═════ SOURCE RECORDS

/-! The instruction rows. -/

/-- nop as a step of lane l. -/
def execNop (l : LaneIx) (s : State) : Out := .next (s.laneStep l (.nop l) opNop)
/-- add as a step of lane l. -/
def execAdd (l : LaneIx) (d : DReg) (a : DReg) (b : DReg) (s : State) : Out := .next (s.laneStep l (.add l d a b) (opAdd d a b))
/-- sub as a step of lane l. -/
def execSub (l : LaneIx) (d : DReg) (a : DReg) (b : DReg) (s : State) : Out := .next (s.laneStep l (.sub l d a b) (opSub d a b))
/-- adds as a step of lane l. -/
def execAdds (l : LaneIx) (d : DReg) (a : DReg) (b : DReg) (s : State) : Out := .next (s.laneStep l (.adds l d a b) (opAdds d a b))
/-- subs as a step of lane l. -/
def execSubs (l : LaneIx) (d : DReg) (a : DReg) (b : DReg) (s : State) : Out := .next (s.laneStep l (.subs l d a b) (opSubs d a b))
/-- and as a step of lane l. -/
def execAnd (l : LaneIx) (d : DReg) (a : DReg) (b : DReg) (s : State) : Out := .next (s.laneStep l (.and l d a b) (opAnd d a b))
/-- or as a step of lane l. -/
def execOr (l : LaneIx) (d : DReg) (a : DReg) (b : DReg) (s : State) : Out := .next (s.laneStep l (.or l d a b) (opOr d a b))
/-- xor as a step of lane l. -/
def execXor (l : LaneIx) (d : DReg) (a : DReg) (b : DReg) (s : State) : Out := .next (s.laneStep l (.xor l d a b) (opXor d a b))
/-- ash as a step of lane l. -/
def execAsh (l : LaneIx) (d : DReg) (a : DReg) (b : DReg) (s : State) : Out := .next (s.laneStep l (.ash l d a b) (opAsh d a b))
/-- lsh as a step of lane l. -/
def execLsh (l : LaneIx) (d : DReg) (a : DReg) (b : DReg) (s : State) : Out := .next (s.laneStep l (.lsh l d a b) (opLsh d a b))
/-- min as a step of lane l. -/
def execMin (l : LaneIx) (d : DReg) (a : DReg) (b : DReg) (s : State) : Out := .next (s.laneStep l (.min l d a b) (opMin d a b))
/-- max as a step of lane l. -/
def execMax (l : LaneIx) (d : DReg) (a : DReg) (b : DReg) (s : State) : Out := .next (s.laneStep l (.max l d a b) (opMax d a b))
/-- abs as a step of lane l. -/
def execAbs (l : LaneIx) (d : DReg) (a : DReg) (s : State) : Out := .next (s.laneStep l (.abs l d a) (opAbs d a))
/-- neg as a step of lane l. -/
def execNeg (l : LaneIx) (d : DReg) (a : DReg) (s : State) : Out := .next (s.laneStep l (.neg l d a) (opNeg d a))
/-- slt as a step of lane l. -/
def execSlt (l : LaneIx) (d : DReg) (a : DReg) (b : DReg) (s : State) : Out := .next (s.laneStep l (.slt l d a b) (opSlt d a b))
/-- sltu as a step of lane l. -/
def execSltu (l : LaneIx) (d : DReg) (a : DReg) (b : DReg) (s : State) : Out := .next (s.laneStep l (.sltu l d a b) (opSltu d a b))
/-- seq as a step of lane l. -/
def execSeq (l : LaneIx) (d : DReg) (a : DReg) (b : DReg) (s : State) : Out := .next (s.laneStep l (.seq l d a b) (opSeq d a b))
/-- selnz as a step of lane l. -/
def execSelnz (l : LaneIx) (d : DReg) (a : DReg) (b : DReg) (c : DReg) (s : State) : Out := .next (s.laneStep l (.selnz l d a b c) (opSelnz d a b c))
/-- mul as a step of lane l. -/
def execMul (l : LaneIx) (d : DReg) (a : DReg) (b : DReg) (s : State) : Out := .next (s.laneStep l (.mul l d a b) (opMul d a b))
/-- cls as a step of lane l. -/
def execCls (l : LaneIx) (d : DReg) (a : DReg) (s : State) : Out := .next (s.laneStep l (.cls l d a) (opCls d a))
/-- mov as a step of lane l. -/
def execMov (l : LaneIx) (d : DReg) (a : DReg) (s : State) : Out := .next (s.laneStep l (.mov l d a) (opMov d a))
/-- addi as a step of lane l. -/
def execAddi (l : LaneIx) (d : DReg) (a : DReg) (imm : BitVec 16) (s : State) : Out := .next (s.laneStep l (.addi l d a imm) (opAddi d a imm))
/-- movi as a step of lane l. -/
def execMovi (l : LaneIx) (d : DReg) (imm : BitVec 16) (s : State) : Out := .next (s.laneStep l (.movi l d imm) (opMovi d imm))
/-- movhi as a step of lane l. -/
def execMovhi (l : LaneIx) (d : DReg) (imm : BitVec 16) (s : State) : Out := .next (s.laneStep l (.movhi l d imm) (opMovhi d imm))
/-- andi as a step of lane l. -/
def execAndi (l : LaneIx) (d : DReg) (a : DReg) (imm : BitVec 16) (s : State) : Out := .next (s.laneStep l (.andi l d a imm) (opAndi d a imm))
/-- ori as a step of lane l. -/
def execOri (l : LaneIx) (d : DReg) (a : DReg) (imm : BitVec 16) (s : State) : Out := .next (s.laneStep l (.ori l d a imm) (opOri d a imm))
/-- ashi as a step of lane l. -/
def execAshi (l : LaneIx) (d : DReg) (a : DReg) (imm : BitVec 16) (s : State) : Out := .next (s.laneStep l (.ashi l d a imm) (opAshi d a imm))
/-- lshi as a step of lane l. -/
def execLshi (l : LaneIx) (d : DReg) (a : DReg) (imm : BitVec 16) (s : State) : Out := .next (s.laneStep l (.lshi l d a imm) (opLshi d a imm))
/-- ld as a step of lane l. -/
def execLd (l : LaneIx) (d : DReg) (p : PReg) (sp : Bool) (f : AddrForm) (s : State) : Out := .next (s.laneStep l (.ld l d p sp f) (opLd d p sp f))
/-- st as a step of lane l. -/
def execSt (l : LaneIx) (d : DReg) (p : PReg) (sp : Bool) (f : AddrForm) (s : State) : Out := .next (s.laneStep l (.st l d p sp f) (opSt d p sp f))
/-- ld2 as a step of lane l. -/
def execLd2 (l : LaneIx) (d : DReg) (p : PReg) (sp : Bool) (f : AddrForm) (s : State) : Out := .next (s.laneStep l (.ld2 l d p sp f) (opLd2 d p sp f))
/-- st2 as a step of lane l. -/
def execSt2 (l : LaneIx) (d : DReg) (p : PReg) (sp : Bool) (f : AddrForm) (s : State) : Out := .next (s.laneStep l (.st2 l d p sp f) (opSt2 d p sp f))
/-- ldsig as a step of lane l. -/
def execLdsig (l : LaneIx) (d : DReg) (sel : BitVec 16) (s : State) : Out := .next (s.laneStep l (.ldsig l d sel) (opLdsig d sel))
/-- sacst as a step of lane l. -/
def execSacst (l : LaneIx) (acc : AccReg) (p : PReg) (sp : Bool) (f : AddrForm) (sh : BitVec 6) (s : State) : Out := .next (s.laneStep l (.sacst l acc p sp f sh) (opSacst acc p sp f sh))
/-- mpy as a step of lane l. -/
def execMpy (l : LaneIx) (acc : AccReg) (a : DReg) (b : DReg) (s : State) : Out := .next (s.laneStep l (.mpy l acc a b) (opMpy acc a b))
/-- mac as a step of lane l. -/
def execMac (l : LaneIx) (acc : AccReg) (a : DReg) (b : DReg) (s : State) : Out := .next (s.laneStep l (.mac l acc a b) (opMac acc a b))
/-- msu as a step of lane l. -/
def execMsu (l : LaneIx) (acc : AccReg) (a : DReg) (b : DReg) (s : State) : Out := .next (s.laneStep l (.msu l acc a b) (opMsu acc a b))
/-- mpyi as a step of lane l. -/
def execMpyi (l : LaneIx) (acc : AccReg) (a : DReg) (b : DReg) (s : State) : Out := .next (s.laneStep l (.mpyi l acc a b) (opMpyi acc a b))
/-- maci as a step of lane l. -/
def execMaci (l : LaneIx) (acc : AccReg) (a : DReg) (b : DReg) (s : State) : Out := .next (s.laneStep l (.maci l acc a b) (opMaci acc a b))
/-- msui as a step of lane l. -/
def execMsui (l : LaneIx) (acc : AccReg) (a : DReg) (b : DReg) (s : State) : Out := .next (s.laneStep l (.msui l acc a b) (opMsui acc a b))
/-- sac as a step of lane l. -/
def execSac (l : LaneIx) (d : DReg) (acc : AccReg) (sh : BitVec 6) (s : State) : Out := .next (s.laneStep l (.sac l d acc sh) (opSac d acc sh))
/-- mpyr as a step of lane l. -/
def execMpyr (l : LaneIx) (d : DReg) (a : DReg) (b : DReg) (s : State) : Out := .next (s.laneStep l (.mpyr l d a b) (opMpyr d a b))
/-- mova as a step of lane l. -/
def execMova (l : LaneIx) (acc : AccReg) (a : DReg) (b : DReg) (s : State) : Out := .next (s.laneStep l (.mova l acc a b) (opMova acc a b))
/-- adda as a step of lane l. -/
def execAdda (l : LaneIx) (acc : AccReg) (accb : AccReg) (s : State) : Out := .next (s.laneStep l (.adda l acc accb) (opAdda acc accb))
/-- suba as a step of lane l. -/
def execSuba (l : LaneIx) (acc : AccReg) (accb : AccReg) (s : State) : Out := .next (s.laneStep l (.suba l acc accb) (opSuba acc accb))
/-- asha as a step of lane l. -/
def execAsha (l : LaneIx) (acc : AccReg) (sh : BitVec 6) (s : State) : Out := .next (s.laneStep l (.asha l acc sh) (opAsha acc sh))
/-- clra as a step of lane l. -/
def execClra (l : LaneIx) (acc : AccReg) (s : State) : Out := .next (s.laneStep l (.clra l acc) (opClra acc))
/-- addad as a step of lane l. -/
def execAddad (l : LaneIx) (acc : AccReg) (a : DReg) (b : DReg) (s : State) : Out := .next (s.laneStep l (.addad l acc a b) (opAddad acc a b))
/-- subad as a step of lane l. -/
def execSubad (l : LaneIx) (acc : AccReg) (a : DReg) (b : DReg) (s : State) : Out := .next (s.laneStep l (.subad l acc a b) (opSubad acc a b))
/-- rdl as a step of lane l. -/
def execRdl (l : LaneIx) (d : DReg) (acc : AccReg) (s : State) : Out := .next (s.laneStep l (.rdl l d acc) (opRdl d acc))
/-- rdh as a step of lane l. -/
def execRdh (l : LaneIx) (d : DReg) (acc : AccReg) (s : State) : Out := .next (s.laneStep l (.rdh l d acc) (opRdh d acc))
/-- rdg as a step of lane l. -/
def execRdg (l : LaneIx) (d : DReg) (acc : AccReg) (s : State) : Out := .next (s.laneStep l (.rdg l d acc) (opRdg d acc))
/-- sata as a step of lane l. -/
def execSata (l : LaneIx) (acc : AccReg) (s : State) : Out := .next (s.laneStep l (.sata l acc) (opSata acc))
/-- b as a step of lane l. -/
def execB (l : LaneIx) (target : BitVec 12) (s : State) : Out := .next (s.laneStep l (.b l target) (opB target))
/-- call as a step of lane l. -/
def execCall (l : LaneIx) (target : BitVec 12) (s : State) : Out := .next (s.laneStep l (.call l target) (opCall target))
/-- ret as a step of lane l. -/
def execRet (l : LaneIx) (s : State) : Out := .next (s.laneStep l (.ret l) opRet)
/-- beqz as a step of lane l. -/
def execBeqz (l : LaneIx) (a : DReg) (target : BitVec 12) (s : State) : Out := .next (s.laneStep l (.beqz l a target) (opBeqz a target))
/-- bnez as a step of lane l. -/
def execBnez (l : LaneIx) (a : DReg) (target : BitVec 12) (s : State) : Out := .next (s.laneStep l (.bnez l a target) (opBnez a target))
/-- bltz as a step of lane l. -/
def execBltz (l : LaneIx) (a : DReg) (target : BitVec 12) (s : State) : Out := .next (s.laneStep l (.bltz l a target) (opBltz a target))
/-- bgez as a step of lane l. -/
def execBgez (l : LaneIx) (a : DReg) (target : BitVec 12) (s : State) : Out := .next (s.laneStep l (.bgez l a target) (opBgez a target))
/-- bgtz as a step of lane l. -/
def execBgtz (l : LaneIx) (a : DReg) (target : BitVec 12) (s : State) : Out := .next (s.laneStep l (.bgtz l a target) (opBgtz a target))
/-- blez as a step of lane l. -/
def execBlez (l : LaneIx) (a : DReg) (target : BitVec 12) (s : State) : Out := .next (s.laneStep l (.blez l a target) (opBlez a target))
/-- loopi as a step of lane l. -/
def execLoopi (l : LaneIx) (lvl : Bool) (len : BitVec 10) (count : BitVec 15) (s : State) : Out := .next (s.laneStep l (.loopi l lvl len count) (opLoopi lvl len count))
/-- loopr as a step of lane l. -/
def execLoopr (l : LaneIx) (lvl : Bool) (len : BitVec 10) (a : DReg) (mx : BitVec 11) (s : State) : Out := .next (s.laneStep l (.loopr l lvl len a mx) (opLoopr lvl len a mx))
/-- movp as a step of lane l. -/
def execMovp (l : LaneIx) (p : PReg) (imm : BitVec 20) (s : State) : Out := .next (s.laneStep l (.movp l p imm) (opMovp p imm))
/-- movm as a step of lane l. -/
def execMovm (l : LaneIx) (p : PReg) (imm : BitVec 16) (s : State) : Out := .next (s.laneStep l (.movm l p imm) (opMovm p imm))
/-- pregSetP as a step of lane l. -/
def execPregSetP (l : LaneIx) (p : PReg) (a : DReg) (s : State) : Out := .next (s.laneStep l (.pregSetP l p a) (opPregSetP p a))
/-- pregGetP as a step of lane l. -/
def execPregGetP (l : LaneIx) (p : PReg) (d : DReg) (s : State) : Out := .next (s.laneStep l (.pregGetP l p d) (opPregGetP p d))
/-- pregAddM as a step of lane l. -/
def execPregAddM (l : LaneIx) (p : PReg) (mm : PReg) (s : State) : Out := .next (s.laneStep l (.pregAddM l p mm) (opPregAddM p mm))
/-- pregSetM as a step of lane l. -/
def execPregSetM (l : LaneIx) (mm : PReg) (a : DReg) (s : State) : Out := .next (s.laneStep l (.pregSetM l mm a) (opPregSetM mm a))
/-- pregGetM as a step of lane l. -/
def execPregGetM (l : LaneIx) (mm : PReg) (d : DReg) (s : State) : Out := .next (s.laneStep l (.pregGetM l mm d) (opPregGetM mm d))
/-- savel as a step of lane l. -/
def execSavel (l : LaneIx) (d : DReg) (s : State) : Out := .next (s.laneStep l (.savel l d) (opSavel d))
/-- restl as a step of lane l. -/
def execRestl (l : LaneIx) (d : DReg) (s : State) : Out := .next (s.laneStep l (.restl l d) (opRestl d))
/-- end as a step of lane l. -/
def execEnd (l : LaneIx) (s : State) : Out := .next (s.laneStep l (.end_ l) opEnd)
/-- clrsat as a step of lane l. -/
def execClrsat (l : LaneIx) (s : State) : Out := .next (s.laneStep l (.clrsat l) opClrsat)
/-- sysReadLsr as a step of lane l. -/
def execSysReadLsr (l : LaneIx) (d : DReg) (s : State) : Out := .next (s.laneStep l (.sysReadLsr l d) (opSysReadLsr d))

══════════
═════ SOURCE RECORDS

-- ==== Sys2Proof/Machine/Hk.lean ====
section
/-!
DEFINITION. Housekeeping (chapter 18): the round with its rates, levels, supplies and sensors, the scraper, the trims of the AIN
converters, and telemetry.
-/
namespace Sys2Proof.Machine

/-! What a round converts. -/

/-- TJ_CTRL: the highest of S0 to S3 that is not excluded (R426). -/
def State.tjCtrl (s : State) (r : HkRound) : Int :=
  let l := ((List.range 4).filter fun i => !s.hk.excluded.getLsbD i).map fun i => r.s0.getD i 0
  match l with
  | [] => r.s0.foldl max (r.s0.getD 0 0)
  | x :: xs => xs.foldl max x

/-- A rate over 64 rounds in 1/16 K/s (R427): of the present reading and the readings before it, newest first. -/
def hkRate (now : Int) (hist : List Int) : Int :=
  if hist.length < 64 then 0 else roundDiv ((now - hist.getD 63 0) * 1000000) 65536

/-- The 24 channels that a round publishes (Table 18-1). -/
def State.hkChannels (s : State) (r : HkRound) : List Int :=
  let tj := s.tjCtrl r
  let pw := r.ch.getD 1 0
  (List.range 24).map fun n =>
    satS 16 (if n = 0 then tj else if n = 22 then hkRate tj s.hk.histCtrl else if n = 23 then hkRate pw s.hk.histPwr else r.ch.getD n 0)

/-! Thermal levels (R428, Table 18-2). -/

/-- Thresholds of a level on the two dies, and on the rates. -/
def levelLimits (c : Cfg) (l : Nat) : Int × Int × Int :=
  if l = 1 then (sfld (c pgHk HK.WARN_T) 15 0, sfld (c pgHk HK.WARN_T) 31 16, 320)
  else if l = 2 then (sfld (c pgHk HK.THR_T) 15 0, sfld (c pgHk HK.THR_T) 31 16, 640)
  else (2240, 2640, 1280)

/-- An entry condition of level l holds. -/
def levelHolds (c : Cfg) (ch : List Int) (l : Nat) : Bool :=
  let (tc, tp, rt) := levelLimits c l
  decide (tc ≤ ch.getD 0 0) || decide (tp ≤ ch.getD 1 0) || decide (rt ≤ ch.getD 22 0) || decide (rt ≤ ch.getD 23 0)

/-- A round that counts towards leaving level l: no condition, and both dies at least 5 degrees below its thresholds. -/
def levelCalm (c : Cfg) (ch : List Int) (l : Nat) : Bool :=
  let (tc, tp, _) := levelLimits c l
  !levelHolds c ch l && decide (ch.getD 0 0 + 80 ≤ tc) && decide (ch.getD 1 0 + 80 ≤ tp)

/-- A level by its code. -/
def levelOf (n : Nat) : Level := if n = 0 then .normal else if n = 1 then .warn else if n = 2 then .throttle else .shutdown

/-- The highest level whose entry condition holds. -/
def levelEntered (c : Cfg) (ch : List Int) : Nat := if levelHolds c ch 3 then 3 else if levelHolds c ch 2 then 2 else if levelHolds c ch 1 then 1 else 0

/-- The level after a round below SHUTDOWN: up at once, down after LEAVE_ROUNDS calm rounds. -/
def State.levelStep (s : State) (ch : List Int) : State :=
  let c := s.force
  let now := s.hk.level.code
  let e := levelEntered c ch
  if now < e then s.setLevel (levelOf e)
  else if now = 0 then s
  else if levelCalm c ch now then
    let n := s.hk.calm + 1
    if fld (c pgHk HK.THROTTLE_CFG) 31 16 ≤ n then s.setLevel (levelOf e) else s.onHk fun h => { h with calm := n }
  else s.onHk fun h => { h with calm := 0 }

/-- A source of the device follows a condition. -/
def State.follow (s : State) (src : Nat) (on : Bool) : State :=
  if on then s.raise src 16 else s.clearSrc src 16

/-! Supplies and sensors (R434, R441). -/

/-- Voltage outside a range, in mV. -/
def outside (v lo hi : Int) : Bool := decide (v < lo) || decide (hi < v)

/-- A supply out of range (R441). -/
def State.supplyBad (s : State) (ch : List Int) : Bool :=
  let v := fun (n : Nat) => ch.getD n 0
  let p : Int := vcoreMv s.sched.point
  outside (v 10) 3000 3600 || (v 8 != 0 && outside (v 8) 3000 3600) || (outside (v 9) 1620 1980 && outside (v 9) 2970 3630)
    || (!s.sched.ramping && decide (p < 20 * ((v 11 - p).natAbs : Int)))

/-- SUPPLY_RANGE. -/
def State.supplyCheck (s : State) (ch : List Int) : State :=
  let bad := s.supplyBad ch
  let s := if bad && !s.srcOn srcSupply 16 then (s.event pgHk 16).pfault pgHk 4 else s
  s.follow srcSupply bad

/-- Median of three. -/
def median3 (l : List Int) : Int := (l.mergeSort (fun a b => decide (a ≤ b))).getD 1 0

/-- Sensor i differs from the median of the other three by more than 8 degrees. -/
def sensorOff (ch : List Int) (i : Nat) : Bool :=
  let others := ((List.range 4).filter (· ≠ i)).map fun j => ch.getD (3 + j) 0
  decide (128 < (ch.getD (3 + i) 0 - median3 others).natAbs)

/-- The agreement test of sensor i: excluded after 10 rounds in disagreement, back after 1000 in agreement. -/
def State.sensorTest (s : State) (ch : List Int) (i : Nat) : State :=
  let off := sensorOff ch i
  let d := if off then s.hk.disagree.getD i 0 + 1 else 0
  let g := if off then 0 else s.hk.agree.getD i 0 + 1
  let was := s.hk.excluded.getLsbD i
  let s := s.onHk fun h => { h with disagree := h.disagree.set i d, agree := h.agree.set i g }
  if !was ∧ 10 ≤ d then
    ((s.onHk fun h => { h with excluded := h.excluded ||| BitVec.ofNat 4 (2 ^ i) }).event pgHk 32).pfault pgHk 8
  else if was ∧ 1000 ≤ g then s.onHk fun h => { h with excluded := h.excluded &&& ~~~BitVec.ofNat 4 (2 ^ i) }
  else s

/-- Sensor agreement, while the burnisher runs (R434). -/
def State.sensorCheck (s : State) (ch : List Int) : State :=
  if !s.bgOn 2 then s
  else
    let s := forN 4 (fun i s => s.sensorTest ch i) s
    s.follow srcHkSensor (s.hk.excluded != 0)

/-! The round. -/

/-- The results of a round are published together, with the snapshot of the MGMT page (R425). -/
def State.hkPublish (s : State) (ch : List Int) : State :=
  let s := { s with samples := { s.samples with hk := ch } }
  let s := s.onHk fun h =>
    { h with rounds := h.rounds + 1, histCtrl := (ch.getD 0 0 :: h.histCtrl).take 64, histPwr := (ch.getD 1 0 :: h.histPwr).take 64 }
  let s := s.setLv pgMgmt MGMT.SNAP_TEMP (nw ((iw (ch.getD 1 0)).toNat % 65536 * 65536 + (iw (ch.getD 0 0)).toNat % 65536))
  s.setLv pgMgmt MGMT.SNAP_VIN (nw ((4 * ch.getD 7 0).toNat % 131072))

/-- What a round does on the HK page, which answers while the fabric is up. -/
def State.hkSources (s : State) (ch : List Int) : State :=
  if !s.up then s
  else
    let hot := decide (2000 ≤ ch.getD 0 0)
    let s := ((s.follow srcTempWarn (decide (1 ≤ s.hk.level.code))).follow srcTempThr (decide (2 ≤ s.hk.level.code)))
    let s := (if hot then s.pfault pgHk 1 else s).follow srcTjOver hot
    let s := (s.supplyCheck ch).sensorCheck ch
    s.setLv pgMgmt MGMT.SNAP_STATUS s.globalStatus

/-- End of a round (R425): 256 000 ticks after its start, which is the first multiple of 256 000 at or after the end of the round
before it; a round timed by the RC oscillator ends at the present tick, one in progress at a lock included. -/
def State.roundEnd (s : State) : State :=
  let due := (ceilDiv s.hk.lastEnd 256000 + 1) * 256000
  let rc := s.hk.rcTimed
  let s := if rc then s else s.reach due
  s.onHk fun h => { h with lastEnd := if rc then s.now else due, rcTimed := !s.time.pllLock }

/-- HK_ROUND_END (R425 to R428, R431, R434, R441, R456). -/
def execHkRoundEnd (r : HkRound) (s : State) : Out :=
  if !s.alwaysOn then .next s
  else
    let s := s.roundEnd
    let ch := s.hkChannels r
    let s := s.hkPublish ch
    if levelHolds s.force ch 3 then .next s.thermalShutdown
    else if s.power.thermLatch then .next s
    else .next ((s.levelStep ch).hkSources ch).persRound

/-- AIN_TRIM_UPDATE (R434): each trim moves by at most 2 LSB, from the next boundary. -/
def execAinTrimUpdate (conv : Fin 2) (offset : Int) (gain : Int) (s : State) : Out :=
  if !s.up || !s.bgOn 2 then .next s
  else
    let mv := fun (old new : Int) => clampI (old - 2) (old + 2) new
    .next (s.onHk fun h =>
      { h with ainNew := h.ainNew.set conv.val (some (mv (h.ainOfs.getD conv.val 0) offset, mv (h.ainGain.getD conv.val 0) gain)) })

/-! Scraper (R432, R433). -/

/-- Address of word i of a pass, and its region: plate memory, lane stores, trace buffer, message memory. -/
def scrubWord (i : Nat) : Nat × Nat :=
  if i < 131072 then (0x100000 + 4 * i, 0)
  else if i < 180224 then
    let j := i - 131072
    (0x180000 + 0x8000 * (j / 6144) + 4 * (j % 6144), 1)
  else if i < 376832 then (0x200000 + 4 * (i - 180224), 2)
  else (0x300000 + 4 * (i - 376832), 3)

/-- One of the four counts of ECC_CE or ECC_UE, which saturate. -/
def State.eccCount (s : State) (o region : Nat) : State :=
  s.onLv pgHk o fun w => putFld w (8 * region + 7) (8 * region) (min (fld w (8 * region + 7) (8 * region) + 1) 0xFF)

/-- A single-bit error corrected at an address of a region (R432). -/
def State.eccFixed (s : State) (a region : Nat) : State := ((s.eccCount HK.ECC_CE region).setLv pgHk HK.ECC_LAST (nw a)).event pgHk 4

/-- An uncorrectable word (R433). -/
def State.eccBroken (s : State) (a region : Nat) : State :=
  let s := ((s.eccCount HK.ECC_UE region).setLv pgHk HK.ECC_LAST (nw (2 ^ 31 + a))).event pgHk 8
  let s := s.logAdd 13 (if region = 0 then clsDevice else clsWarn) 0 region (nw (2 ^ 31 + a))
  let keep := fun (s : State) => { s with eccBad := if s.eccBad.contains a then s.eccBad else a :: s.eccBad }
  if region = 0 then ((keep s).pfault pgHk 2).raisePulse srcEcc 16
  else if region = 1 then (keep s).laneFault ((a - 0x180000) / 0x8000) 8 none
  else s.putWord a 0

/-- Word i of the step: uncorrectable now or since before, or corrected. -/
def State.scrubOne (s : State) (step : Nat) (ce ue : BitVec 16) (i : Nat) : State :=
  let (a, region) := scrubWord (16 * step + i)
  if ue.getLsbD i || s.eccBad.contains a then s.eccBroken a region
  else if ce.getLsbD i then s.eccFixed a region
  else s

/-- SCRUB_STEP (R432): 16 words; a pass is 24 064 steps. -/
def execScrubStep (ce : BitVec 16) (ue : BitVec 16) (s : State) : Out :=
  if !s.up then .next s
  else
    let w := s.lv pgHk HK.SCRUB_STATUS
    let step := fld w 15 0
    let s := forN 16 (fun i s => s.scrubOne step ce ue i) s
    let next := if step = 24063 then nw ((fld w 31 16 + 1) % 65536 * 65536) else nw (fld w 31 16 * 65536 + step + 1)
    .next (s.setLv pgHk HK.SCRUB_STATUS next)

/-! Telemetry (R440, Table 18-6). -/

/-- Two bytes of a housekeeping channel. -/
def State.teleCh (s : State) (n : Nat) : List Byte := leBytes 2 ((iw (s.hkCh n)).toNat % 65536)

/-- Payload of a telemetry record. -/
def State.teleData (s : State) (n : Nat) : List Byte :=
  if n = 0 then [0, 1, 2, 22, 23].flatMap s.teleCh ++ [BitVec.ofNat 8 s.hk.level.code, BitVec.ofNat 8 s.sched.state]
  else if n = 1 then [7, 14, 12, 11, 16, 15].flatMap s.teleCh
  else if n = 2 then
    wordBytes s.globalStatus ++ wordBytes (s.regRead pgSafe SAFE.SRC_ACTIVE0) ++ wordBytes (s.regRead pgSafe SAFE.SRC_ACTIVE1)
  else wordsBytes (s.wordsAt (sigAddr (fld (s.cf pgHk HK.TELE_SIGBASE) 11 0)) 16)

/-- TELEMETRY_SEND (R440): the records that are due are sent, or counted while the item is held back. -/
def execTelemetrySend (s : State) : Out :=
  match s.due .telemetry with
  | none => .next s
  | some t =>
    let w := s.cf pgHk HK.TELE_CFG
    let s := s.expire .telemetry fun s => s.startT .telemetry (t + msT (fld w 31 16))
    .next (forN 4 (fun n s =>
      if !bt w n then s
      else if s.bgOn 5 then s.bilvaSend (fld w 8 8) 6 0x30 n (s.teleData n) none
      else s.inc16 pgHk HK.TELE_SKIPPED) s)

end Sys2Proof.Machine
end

══════════

Reproduce exactly, and only, the part of the listing above that begins at the line with "the rates. -/" and goes on through the line with "let (tc, tp, _) := levelLimits c l".

* _WRITTEN REPLY_:
/-- Thresholds of a level on the two dies, and on the rates. -/
def levelLimits (c : Cfg) (l : Nat) : Int × Int × Int :=
  if l = 1 then (sfld (c pgHk HK.WARN_T) 15 0, sfld (c pgHk HK.WARN_T) 31 16, 320)
  else if l = 2 then (sfld (c pgHk HK.THR_T) 15 0, sfld (c pgHk HK.THR_T) 31 16, 640)
  else (2240, 2640, 1280)

/-- An entry condition of level l holds. -/
def levelHolds (c : Cfg) (ch : List Int) (l : Nat) : Bool :=
  let (tc, tp, rt) := levelLimits c l
  decide (tc ≤ ch.getD 0 0) || decide (tp ≤ ch.getD 1 0) || decide (rt ≤ ch.getD 22 0) || decide (rt ≤ ch.getD 23 0)

/-- A round that counts towards leaving level l: no condition, and both dies at least 5 degrees below its thresholds. -/
def levelCalm (c : Cfg) (ch : List Int) (l : Nat) : Bool :=
  let (tc, tp, _) := levelLimits c l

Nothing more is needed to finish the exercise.